DATA LISTING START

-- ==== Sys2Proof/Tests/Slice0.lean ====
section
/-! SUPPORT. The model's own tests: refusals by the well-formedness checks, decoding of words written out from
30_encoding.md R53, one or two steps per operation with the values of 95_test_vectors.md, and a witness for the hypotheses of
every obligation that has some. -/

namespace Sys2Proof.Tests

open Sys2Proof.Machine

/-- A state of the normal loop with known ports: the start of most vectors. -/
def base : State where
  tc := 0
  snap := 0
  ffl := false
  tm := false
  ie := true
  tf := false
  sel := .sched
  ph := .nFf
  pa := 0x44
  pb := 0xBB
  hist := []
  events := []
  cfg := p16
  draws := 0

/-- The next state, if the outcome is one. -/
def nextOf : Host.Outcome State Fault Refusal → Option State
  | .next s => some s
  | .fault _ => none
  | .refused _ => none

/-- The refusal, if the outcome is one. -/
def refusalOf : Host.Outcome State Fault Refusal → Option Refusal
  | .refused r => some r
  | .fault _ => none
  | .next _ => none

/-- The operation the decoder reads, if any. -/
def decoded (w : StepWord) : Option Instr :=
  match decode w with
  | .ok i => some i
  | .error _ => none

/-- Run the canonical words of a trace. -/
def runWords (ws : List StepWord) (s : State) : Host.Outcome State Fault Refusal :=
  Host.Core.run Sys2Proof.core ws.length { s with events := ws }

/-! ### Well-formedness: each check refuses an ill-formed term (00_scope.md R5, 30_encoding.md R57) -/

theorem test_cfg_refused_cw : { p16 with cw := 8 }.admissible = false := by decide
theorem test_cfg_refused_w_too_large : { p16 with w := 16 * 4097, div := 4097 }.admissible = false := by decide
theorem test_cfg_refused_fastMult : { p16 with fastMult := 65537 }.admissible = false ∧
    { p16 with fastMult := 0 }.admissible = false := by decide
theorem test_cfg_refused_div_rate : { p16 with div := 0, w := 0 }.admissible = false ∧
    { p16 with rate := 0 }.admissible = false := by decide
theorem test_cfg_refused_w_not_16_div : { p16 with div := 3600 }.admissible = false := by decide
theorem test_cfg_refused_n : { p16 with selftest := [] }.admissible = false ∧
    { p16 with selftest := walkingOne 17 }.admissible = false := by decide

/-- The spec's admissible boundary: `FAST_MULT = W` (95_test_vectors.md T16), `N = 14` (X16). -/
theorem test_cfg_accepted : { p57 with fastMult := 57600 }.admissible = true ∧
    (defaultCfg 65536 16 64 4096 14).admissible = true := by decide

theorem test_words_refused : StepWord.wellFormed 0x28 = false ∧ StepWord.wellFormed 0x3F = false ∧
    Trace.wellFormed [0xC0, 0x28] = false ∧ StepWord.wellFormed 0x27 = true ∧ StepWord.wellFormed 0x40 = true := by decide

/-- A model refuses any other configuration (R5). -/
theorem test_exec_refuses_cfg :
    refusalOf (exec .tickReq { base with cfg := { p16 with rate := 0 } }) = some .inadmissibleConfig := by decide

/-! ### Decoding: words written out from 30_encoding.md R53, vectors E1 to E27 -/

theorem test_decode_stHead : decoded 0b00000000 = some (.stHead false) ∧ decoded 0b00000001 = some (.stHead true) ∧
    decoded 0b00000011 = some (.stHead true) := by decide
theorem test_decode_stSel : decoded 0b00000100 = some (.stSel false) ∧ decoded 0b00000110 = some (.stSel true) ∧
    decoded 0b00000111 = some (.stSel true) := by decide
theorem test_decode_nFf : decoded 0b00001000 = some (.nFf false) ∧ decoded 0b00001001 = some (.nFf true) := by decide
theorem test_decode_nTest : decoded 0b00001100 = some (.nTest false) ∧ decoded 0b00001110 = some (.nTest true) := by decide
theorem test_decode_nWait : decoded 0b00010000 = some (.nWait false) ∧ decoded 0b00010010 = some (.nWait true) := by decide
theorem test_decode_nSel : decoded 0b00010100 = some .nSel ∧ decoded 0b00010111 = some .nSel := by decide
theorem test_decode_snapshot : decoded 0b00011000 = some .snapDi ∧ decoded 0b00011100 = some .snapRd ∧
    decoded 0b00100000 = some .snapEi := by decide
theorem test_decode_drive : decoded 0b00100100 = some .drive ∧ decoded 0b00100111 = some .drive := by decide
theorem test_decode_reserved : decoded 0b00101000 = none ∧ decoded 0b00111111 = none := by decide
theorem test_decode_tick : decoded 0b01000000 = some .tickSvc ∧ decoded 0b01111111 = some .tickSvc ∧
    decoded 0b10000000 = some .tickReq ∧ decoded 0b10111111 = some .tickReq := by decide
theorem test_decode_reset : decoded 0b11000000 = some .reset ∧ decoded 0b11111111 = some .reset := by decide

/-- Counts of section 2.8: 40 main words, 24 invalid, 64 for each of the other three agents. -/
theorem test_decode_counts :
    ((List.range 256).filter fun n => (decoded (BitVec.ofNat 8 n)).isNone).length = 24 ∧
    ((List.range 256).filter fun n => decoded (BitVec.ofNat 8 n) = some .tickSvc).length = 64 := by decide

theorem test_decodeTableWord : decodeTableWord 8 0x0E = some (.nTest true) ∧ decodeTableWord 8 0x28 = none ∧
    decodeTableWord 8 0x180 = none := by decide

DATA LISTING END

WHAT YOU WILL DO:
Only the lines above starting at the one containing "Trace.wellFormed [0xC0, 0x28]" and ending at the one containing "((List.range 256).filter fun n => decoded", both included, are to be returned, exactly as they read.

SOLUTION:
    Trace.wellFormed [0xC0, 0x28] = false ∧ StepWord.wellFormed 0x27 = true ∧ StepWord.wellFormed 0x40 = true := by decide

/-- A model refuses any other configuration (R5). -/
theorem test_exec_refuses_cfg :
    refusalOf (exec .tickReq { base with cfg := { p16 with rate := 0 } }) = some .inadmissibleConfig := by decide

/-! ### Decoding: words written out from 30_encoding.md R53, vectors E1 to E27 -/

theorem test_decode_stHead : decoded 0b00000000 = some (.stHead false) ∧ decoded 0b00000001 = some (.stHead true) ∧
    decoded 0b00000011 = some (.stHead true) := by decide
theorem test_decode_stSel : decoded 0b00000100 = some (.stSel false) ∧ decoded 0b00000110 = some (.stSel true) ∧
    decoded 0b00000111 = some (.stSel true) := by decide
theorem test_decode_nFf : decoded 0b00001000 = some (.nFf false) ∧ decoded 0b00001001 = some (.nFf true) := by decide
theorem test_decode_nTest : decoded 0b00001100 = some (.nTest false) ∧ decoded 0b00001110 = some (.nTest true) := by decide
theorem test_decode_nWait : decoded 0b00010000 = some (.nWait false) ∧ decoded 0b00010010 = some (.nWait true) := by decide
theorem test_decode_nSel : decoded 0b00010100 = some .nSel ∧ decoded 0b00010111 = some .nSel := by decide
theorem test_decode_snapshot : decoded 0b00011000 = some .snapDi ∧ decoded 0b00011100 = some .snapRd ∧
    decoded 0b00100000 = some .snapEi := by decide
theorem test_decode_drive : decoded 0b00100100 = some .drive ∧ decoded 0b00100111 = some .drive := by decide
theorem test_decode_reserved : decoded 0b00101000 = none ∧ decoded 0b00111111 = none := by decide
theorem test_decode_tick : decoded 0b01000000 = some .tickSvc ∧ decoded 0b01111111 = some .tickSvc ∧
    decoded 0b10000000 = some .tickReq ∧ decoded 0b10111111 = some .tickReq := by decide
theorem test_decode_reset : decoded 0b11000000 = some .reset ∧ decoded 0b11111111 = some .reset := by decide

/-- Counts of section 2.8: 40 main words, 24 invalid, 64 for each of the other three agents. -/
theorem test_decode_counts :
    ((List.range 256).filter fun n => (decoded (BitVec.ofNat 8 n)).isNone).length = 24 ∧
    ((List.range 256).filter fun n => decoded (BitVec.ofNat 8 n) = some .tickSvc).length = 64 := by decide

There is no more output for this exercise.